▶
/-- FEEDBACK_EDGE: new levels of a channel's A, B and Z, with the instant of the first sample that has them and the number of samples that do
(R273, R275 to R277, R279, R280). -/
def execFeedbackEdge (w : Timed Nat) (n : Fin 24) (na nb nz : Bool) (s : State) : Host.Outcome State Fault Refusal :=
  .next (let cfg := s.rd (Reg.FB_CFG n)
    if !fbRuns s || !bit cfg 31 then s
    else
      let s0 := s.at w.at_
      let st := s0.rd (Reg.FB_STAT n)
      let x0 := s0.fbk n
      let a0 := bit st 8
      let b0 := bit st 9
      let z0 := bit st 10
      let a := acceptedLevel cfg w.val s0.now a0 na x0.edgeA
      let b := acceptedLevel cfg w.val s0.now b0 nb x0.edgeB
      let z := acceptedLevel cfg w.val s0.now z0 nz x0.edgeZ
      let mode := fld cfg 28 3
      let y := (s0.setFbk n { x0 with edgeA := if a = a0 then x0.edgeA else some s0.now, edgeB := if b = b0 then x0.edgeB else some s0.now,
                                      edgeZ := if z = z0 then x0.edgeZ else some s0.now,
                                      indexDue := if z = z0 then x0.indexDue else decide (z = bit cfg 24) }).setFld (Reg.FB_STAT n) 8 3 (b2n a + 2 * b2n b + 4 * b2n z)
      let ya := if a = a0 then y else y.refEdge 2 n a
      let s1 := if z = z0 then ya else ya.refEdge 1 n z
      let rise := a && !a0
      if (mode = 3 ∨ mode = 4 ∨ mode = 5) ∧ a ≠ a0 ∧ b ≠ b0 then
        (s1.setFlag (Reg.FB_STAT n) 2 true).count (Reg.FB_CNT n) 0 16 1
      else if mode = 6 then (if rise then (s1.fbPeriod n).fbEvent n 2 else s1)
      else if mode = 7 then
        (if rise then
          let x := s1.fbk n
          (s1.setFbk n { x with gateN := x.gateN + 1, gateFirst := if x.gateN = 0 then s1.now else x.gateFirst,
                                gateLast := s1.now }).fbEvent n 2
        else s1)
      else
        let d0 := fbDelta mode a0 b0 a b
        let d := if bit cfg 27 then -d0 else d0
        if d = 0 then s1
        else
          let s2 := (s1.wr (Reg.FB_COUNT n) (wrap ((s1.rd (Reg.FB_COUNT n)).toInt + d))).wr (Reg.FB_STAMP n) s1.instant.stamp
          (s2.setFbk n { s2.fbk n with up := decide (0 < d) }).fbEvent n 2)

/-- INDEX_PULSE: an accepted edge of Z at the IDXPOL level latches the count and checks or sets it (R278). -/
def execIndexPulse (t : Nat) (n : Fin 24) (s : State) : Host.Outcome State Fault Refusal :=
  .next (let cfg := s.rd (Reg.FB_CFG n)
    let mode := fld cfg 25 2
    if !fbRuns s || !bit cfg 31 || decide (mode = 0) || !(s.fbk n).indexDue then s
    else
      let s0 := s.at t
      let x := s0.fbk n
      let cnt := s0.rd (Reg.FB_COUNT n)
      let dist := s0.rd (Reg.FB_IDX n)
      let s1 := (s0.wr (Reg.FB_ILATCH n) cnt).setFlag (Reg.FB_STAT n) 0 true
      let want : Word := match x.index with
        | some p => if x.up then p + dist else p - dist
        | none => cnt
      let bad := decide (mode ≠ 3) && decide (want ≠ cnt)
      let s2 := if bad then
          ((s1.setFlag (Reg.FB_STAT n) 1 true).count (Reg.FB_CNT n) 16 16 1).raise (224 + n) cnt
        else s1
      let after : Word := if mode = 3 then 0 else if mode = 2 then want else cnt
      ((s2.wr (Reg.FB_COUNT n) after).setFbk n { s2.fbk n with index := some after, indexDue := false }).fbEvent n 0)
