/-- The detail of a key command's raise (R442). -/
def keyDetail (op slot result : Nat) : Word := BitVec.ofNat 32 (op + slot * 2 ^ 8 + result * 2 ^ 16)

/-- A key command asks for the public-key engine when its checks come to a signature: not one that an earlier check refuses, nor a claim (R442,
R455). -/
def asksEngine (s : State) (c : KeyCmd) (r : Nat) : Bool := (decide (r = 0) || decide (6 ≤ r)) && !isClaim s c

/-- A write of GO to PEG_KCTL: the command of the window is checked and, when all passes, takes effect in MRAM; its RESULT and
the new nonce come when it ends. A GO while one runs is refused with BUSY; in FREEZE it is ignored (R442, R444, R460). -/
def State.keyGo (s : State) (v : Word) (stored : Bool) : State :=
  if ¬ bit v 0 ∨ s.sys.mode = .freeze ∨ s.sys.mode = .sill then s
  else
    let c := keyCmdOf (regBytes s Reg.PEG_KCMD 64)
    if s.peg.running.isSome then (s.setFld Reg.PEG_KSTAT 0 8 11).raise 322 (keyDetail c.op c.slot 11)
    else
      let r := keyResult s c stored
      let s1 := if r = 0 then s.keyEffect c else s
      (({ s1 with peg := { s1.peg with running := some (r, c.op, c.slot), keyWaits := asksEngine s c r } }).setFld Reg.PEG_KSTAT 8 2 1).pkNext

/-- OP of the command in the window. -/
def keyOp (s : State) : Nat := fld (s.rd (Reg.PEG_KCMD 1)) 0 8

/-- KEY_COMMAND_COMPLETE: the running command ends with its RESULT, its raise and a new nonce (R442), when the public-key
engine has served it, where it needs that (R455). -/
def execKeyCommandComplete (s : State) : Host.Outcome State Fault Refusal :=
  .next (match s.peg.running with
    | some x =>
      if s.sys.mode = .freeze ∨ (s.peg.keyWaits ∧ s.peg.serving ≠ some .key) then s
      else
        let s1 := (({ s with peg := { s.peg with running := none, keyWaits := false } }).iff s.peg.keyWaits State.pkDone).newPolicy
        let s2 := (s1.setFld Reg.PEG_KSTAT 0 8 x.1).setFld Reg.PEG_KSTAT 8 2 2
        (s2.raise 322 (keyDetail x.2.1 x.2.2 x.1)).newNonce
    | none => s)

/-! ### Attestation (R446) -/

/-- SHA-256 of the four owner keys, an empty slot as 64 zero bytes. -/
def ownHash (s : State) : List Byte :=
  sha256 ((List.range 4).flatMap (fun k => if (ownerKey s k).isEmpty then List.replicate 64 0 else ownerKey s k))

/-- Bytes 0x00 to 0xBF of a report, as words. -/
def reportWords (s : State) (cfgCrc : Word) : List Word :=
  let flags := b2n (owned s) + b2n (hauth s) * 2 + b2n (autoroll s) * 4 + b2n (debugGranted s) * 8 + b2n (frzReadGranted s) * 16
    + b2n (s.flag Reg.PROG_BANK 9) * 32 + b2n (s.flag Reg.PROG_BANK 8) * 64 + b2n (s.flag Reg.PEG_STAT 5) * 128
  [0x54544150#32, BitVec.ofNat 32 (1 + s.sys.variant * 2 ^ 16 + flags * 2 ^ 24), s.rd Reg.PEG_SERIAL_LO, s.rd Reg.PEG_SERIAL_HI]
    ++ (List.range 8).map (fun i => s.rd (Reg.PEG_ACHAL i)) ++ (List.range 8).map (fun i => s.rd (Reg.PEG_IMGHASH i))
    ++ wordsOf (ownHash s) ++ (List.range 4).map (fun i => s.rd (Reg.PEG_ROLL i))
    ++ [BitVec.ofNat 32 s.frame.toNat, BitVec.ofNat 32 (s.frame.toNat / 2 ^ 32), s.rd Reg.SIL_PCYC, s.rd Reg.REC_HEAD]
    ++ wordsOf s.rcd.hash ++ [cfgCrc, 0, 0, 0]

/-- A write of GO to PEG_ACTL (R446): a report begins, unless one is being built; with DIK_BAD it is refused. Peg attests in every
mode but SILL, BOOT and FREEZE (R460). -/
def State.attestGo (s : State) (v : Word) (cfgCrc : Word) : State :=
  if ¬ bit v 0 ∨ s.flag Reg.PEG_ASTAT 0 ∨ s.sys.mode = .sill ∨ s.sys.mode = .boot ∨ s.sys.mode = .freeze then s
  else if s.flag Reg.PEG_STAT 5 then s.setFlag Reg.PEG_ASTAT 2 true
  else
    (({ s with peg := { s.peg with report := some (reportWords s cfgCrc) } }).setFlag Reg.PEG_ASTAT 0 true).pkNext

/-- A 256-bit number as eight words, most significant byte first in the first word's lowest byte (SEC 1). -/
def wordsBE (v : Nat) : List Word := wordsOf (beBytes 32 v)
◀
Using the records above, state how many lines contain "edgeA"; a single number is the whole answer.

2